Am I On Crack?
While the “Game of the Year” discussion has already been pointed out as ridiculous (especially without having played Massive Loading Time Effect and Assassin’s Crossing Creed), I’ve found the range of suggestions interesting. Here are the games I’ve been hearing the most GotY talk about:
- Bioshock: This is the clear favorite in official awards, and for good reason. Tts thematic and gameplay elements are wound tightly together, each informing the other. The Little Sister/Big Daddy relationship is central to the story. It’s also the primary path to character advancement, it’s the core player choice, and it’s the primary combat element. Bioshock shows the power of picking only a couple core themes, and relentlessly iterating on them.
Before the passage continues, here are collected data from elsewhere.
/-! ### C40, Text and X12 -/

/-- EXPAND gives 1 to 4 values, each 0..39, or an Invalid reason, which only X12 raises: X12_EXTENDED exactly from 128 on, X12_CHAR for
the other bytes outside its set; in X12 a byte of the set is one value (R150, R152, R157).
And the values are those of the tables: X12 (R152), the common part of C40 and Text (R153), the letters of C40 (R154) and of Text
(R155), and Shift2, 30 before an extended byte (R156). -/
def Obligations.ExpandShape : Prop :=
  (∀ (k : CtxSet) (b : Byte),
    match expand k b with
    | .ok vals => 1 ≤ vals.length ∧ vals.length ≤ 4 ∧ (∀ v ∈ vals, v.toNat ≤ 39) ∧ (k = .x12 → vals.length = 1 ∧
        (b ∈ [13#8, 42#8, 62#8, 32#8] ∨ (48 ≤ b.toNat ∧ b.toNat ≤ 57) ∨ (65 ≤ b.toNat ∧ b.toNat ≤ 90)))
    | .error r => k = .x12 ∧ (r = .x12Extended ∧ 128 ≤ b.toNat ∨ r = .x12Char ∧ b.toNat ≤ 127 ∧
        b ∉ [13#8, 42#8, 62#8, 32#8] ∧ ¬ (48 ≤ b.toNat ∧ b.toNat ≤ 57) ∧ ¬ (65 ≤ b.toNat ∧ b.toNat ≤ 90))) ∧
  (expand .x12 13#8 = .ok [0#6] ∧ expand .x12 42#8 = .ok [1#6] ∧ expand .x12 62#8 = .ok [2#6] ∧ expand .x12 32#8 = .ok [3#6]) ∧
  (∀ b : Byte,
    (48 ≤ b.toNat → b.toNat ≤ 57 → expand .x12 b = .ok [BitVec.ofNat 6 (b.toNat - 44)]) ∧
    (65 ≤ b.toNat → b.toNat ≤ 90 → expand .x12 b = .ok [BitVec.ofNat 6 (b.toNat - 51)])) ∧
  (∀ (k : CtxSet) (b : Byte), k ≠ .x12 →
    (b.toNat ≤ 31 → expand k b = .ok [0#6, BitVec.ofNat 6 b.toNat]) ∧
    (b.toNat = 32 → expand k b = .ok [3#6]) ∧
    (33 ≤ b.toNat → b.toNat ≤ 47 → expand k b = .ok [1#6, BitVec.ofNat 6 (b.toNat - 33)]) ∧
    (48 ≤ b.toNat → b.toNat ≤ 57 → expand k b = .ok [BitVec.ofNat 6 (b.toNat - 44)]) ∧
    (58 ≤ b.toNat → b.toNat ≤ 64 → expand k b = .ok [1#6, BitVec.ofNat 6 (b.toNat - 43)]) ∧
    (91 ≤ b.toNat → b.toNat ≤ 95 → expand k b = .ok [1#6, BitVec.ofNat 6 (b.toNat - 69)]) ∧
    (128 ≤ b.toNat → ∃ vals, expand k (b - 128#8) = .ok vals ∧ expand k b = .ok ([1#6, 30#6] ++ vals))) ∧
  (∀ b : Byte,
    (65 ≤ b.toNat → b.toNat ≤ 90 → expand .c40 b = .ok [BitVec.ofNat 6 (b.toNat - 51)] ∧
      expand .text b = .ok [2#6, BitVec.ofNat 6 (b.toNat - 64)]) ∧
    (96 ≤ b.toNat → b.toNat ≤ 127 → expand .c40 b = .ok [2#6, BitVec.ofNat 6 (b.toNat - 96)]) ∧
    (b.toNat = 96 → expand .text b = .ok [2#6, 0#6]) ∧
    (97 ≤ b.toNat → b.toNat ≤ 122 → expand .text b = .ok [BitVec.ofNat 6 (b.toNat - 83)]) ∧
    (123 ≤ b.toNat → b.toNat ≤ 127 → expand .text b = .ok [2#6, BitVec.ofNat 6 (b.toNat - 96)]))

/-- No two bytes of a character set have the same values, and none has values that begin another's: the value stream reads back in
one way (R151 to R158). -/
def Obligations.ExpandIsUniquelyReadable : Prop :=
  ∀ (k : CtxSet) (b b' : Byte) (vals more : List CtxValue), expand k b = .ok vals → expand k b' = .ok (vals ++ more) →
    b = b' ∧ more = []

/-- Three CTX values pack into `P` of 1..64000, whose first codeword is at most 250, and `P` gives them back (R70). -/
def Obligations.CtxPairBounds : Prop :=
  ∀ v0 v1 v2 : CtxValue, v0.toNat ≤ 39 → v1.toNat ≤ 39 → v2.toNat ≤ 39 →
    let p := (ctxPair v0 v1 v2).toNat
    p = 1600 * v0.toNat + 40 * v1.toNat + v2.toNat + 1 ∧ 1 ≤ p ∧ p ≤ 64000 ∧ p / 256 ≤ 250 ∧
    (p - 1) / 1600 = v0.toNat ∧ (p - 1) / 40 % 40 = v1.toNat ∧ (p - 1) % 40 = v2.toNat

/-- The triplet row in a running CTX chain: with room for both, the pair's two codewords, high byte first, two words and three values of
the chain, and an empty buffer (R160), whatever it held (log 19, the model's choice); with room for one, only the first codeword is appended before the Invalid(OUT_OVERFLOW), and
with none nothing is (R43, R110).
That the unit leaves `in_next` where it is is the model's choice (log 14). -/
def Obligations.CtxTripletRow : Prop :=
  ∀ (p : BitVec 16) (s : State), s.params.ok → s.status = .encoding →
    (s.scheme = .c40 ∨ s.scheme = .text ∨ s.scheme = .x12) →
    (s.outLen.toNat + 2 ≤ s.params.outCap →
      ∃ t, appended s t [BitVec.ofNat 8 (p.toNat / 256), BitVec.ofNat 8 (p.toNat % 256)] 3 ∧
        exec (.ctx16Triplet p) s = .next { t with ctxN := 0#3, ctxLastn := 0#3 }) ∧
    (s.outLen.toNat + 1 = s.params.outCap →
      ∃ t, exec (.ctx16Triplet p) s = .next t ∧
        t = { s with
          outMem := t.outMem
          outLen := s.outLen + 1#16
          chainWords := s.chainWords + 1#16
          status := .invalid
          reason := .outOverflow } ∧
        readOut t s.outLen.toNat = BitVec.ofNat 8 (p.toNat / 256) ∧ ∀ a, a ≠ s.outLen.toNat → readOut t a = readOut s a) ∧
    (s.outLen.toNat = s.params.outCap →
      exec (.ctx16Triplet p) s = .next { s with status := .invalid, reason := .outOverflow })

/-- Three pushes into an empty buffer emit the pair of the three values and leave the buffer empty, with its fourth entry
untouched (R159, R160, R161). -/
def Obligations.ThreePushesEmitOnePair : Prop :=
  ∀ (v0 v1 v2 : CtxValue) (s : State), s.params.ok → s.ctxN = 0#3 → s.outLen.toNat + 2 ≤ s.params.outCap →
    ∃ t u, ctxPushAll [v0, v1, v2] s = .go u ∧
      appended s t [BitVec.ofNat 8 ((1600 * v0.toNat + 40 * v1.toNat + v2.toNat + 1) / 256),
        BitVec.ofNat 8 ((1600 * v0.toNat + 40 * v1.toNat + v2.toNat + 1) % 256)] 3 ∧
      u = { t with ctxN := 0#3, ctxLastn := 0#3, ctxBuf := u.ctxBuf } ∧ u.ctxBuf[3] = s.ctxBuf[3]

/-- What a CTX chunk does from an empty buffer (R162): with no input left nothing; else it takes bytes up to the first triplet boundary
or the end of the input, pushes their EXPAND values in order, and moves `in_next` by those bytes.
At a boundary it goes on, its buffer empty; at the end of the input off a boundary it is CTX_PARTIAL (R163); a byte with no value ends it
there, `in_next` at that byte; an overflow of a push ends it with what the push left.
A chunk that goes on has emptied its buffer, whatever it took. -/
def Obligations.CtxChunkEndsWithAnEmptyBuffer : Prop :=
  ∀ (k : CtxSet) (s : State), s.ctxN = 0#3 → s.inNext.toNat ≤ s.inLen.toNat →
    (s.inNext = s.inLen → ctxChunk k s = .go s) ∧
    (∀ n vals t, 1 ≤ n → ctxTakes k s n vals → vals.length % 3 = 0 → ctxPushAll vals s = .go t →
      ctxChunk k s = .go { t with inNext := s.inNext + BitVec.ofNat 16 n }) ∧
    (∀ n vals t, 1 ≤ n → ctxTakes k s n vals → vals.length % 3 ≠ 0 → s.inNext.toNat + n = s.inLen.toNat →
      ctxPushAll vals s = .go t →
      ctxChunk k s = ctxPartial k { t with inNext := s.inLen, ctxLastn := ctxLastCount k s n t.ctxN.toNat }) ∧
    (∀ n vals t r, ctxTakes k s n vals → (n = 0 ∨ vals.length % 3 ≠ 0) → s.inNext.toNat + n < s.inLen.toNat →
      expand k (readIn s (s.inNext.toNat + n)) = .error r → ctxPushAll vals s = .go t →
      ctxChunk k s = .ended { t with
        inNext := s.inNext + BitVec.ofNat 16 n
        ctxLastn := if n = 0 then s.ctxLastn else ctxLastCount k s n t.ctxN.toNat
        status := .invalid
        reason := r }) ∧
    (∀ n vals t, 1 ≤ n → ctxTakes k s n vals → ctxPushAll vals s = .ended t →
      ∃ u, ctxChunk k s = .ended u ∧ u = { t with inNext := u.inNext, ctxLastn := u.ctxLastn }) ∧
    (∀ t, ctxChunk k s = .go t → t.ctxN = 0#3)

/-- A character error at the first byte of a chunk ends the encode with nothing written but status and reason, so `in_next` is the
index of the offending byte (R110, R162, R271). -/
def Obligations.CtxCharacterErrorIsPrecise : Prop :=
  ∀ (k : CtxSet) (s : State) (r : Reason), s.inNext.toNat < s.inLen.toNat →
    expand k (readIn s s.inNext.toNat) = .error r → ctxChunk k s = .ended { s with status := .invalid, reason := r }

/-- Case (b): two values left in C40 or Text and a symbol with exactly room for the pair: the triplet is padded with Shift1 and the
encode completes in that symbol, with no unlatch (R164). -/
def Obligations.CtxShiftPaddedTriplet : Prop :=
  ∀ (k : CtxSet) (s : State) (z : Nat), s.params.ok → k ≠ .x12 → s.ctxN = 2#3 → s.inNext = s.inLen →
    findSize s (s.outLen.toNat + 2) = some z → dw s.params z = s.outLen.toNat + 2 →
    ∃ t, ctxPartial k s = .ended t ∧
      t = { s with
        outMem := t.outMem
        outLen := s.outLen + 2#16
        chainWords := s.chainWords + 2#16
        chainValues := s.chainValues + 3#16
        ctxBuf := t.ctxBuf
        ctxN := 0#3
        ctxLastn := 0#3
        status := .complete
        sizeIdx := BitVec.ofNat 8 z } ∧
      readOut t s.outLen.toNat = (ctxPair s.ctxBuf[0] s.ctxBuf[1] 0#6).extractLsb' 8 8 ∧
      readOut t (s.outLen.toNat + 1) = (ctxPair s.ctxBuf[0] s.ctxBuf[1] 0#6).extractLsb' 0 8 ∧
      ∀ a, a < s.outLen.toNat → readOut t a = readOut s a

/-- The two ends after the rollback (R166), where case (b) does not apply.
Case (d): the rolled-back input is one ASCII codeword and a symbol has exactly room for it: it is emitted with no unlatch and the
encode completes (R167).
Case (c), otherwise: the unlatch 254, the ASCII codewords of the rolled-back input, then the size resolved after them: no size is
Invalid(SIZE_UNDEFINED), and a size is padded and completes; without room for them Invalid(OUT_OVERFLOW) (R168, R43). -/
def Obligations.CtxImplicitUnlatch : Prop :=
  ∀ (k : CtxSet) (s : State), s.params.ok →
    (s.ctxN = 1#3 ∨ (s.ctxN = 2#3 ∧
      (k = .x12 ∨ ∀ y, findSize s (s.outLen.toNat + 2) = some y → dw s.params y ≠ s.outLen.toNat + 2))) →
    let tail := asciiEncode (remainingInput { s with inNext := s.inNext -
      (if s.ctxN = 2#3 ∧ s.ctxLastn = 1#3 then 2#16 else 1#16) })
    let len := s.outLen.toNat + 1 + tail.length
    (∀ (z : Nat) (c : Byte), tail = [c] → findSize s (s.outLen.toNat + 1) = some z → dw s.params z = s.outLen.toNat + 1 →
      ∃ t, ctxPartial k s = .ended t ∧
        t = { s with
          outMem := t.outMem
          outLen := s.outLen + 1#16
          inNext := s.inLen
          scheme := .ascii
          chainWords := 1#16
          chainValues := 1#16
          ctxN := 0#3
          ctxLastn := 0#3
          status := .complete
          sizeIdx := BitVec.ofNat 8 z } ∧
        readOut t s.outLen.toNat = c ∧ ∀ a, a ≠ s.outLen.toNat → readOut t a = readOut s a) ∧
    ((s.scheme = .c40 ∨ s.scheme = .text ∨ s.scheme = .x12) → s.chainValues.toNat % 3 = 0 →
      s.outLen.toNat ≤ s.params.outCap →
      (tail.length ≠ 1 ∨ ∀ y, findSize s (s.outLen.toNat + 1) = some y → dw s.params y ≠ s.outLen.toNat + 1) →
      (s.params.outCap < len →
        ∃ t, ctxPartial k s = .ended t ∧ t.status = .invalid ∧ t.reason = .outOverflow ∧ t.outLen.toNat = s.params.outCap) ∧
      (len ≤ s.params.outCap → findSize s len = none →
        ∃ t, ctxPartial k s = .ended t ∧
          t = { s with
            outMem := t.outMem
            outLen := BitVec.ofNat 16 len
            inNext := s.inLen
            scheme := .ascii
            chainWords := BitVec.ofNat 16 tail.length
            chainValues := BitVec.ofNat 16 tail.length
            ctxN := 0#3
            ctxLastn := 0#3
            status := .invalid
            reason := .sizeUndefined } ∧
          readOut t s.outLen.toNat = 254#8 ∧ (∀ j, j < tail.length → readOut t (s.outLen.toNat + 1 + j) = tail.getD j 0#8) ∧
          ∀ a, (a < s.outLen.toNat ∨ len ≤ a) → readOut t a = readOut s a) ∧
      (∀ z, findSize s len = some z →
        ∃ t, ctxPartial k s = .ended t ∧
          t = { s with
            outMem := t.outMem
            outLen := BitVec.ofNat 16 (dw s.params z)
            inNext := s.inLen
            scheme := .ascii
            chainWords := BitVec.ofNat 16 (dw s.params z - (s.outLen.toNat + 1))
            chainValues := BitVec.ofNat 16 (dw s.params z - (s.outLen.toNat + 1))
            ctxN := 0#3
            ctxLastn := 0#3
            status := .complete
            sizeIdx := BitVec.ofNat 8 z } ∧
          readOut t s.outLen.toNat = 254#8 ∧ (∀ j, j < tail.length → readOut t (s.outLen.toNat + 1 + j) = tail.getD j 0#8) ∧
          paddedRun t len (dw s.params z) ∧
          ∀ a, (a < s.outLen.toNat ∨ dw s.params z ≤ a) → readOut t a = readOut s a))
- Portal: I’ve heard a lot of developer support for Portal as GotY, while others have accused me of being “on crack” for making the suggestion. (Or, perhaps fairly, the “on crack” statement was referring to my mention of Zelda: Backtrack Hourglass.) Portal is much more relentlessly minimalist than Bioshock, and the result is limited in scope but almost flawless. Which makes this a surprising developer favorite, given that it makes their favorite pastime– bitching about the best games around– quite difficult.
- S.T.A.L.K.E.R.: This was a huge surprise to me, after hearing about the game’s early beta-quality release (and subsequent patching that brought it up to… late beta quality). In spite of this, I’ve heard quite a few people say it was their favorite game they’ve played this year. (In a strange twist, an acquaintance just tried to play through the extensively fan-patched Vampire: the Masquerade: Bloodlines. Even the hot vampire chicks couldn’t get him all the way through. So either STALKER is less buggy, or it has something even better than V:tM:B’s core mechanic of running around as a sexy vampire, seducing everyone in sight.)
This isn’t the post to go into it, but it’s also been a strong year for indies. Everyday Shooter and Dwarf Fortress have grabbed a lot of buzz, even if people probably clocked in the most time on Desktop Tower Defense.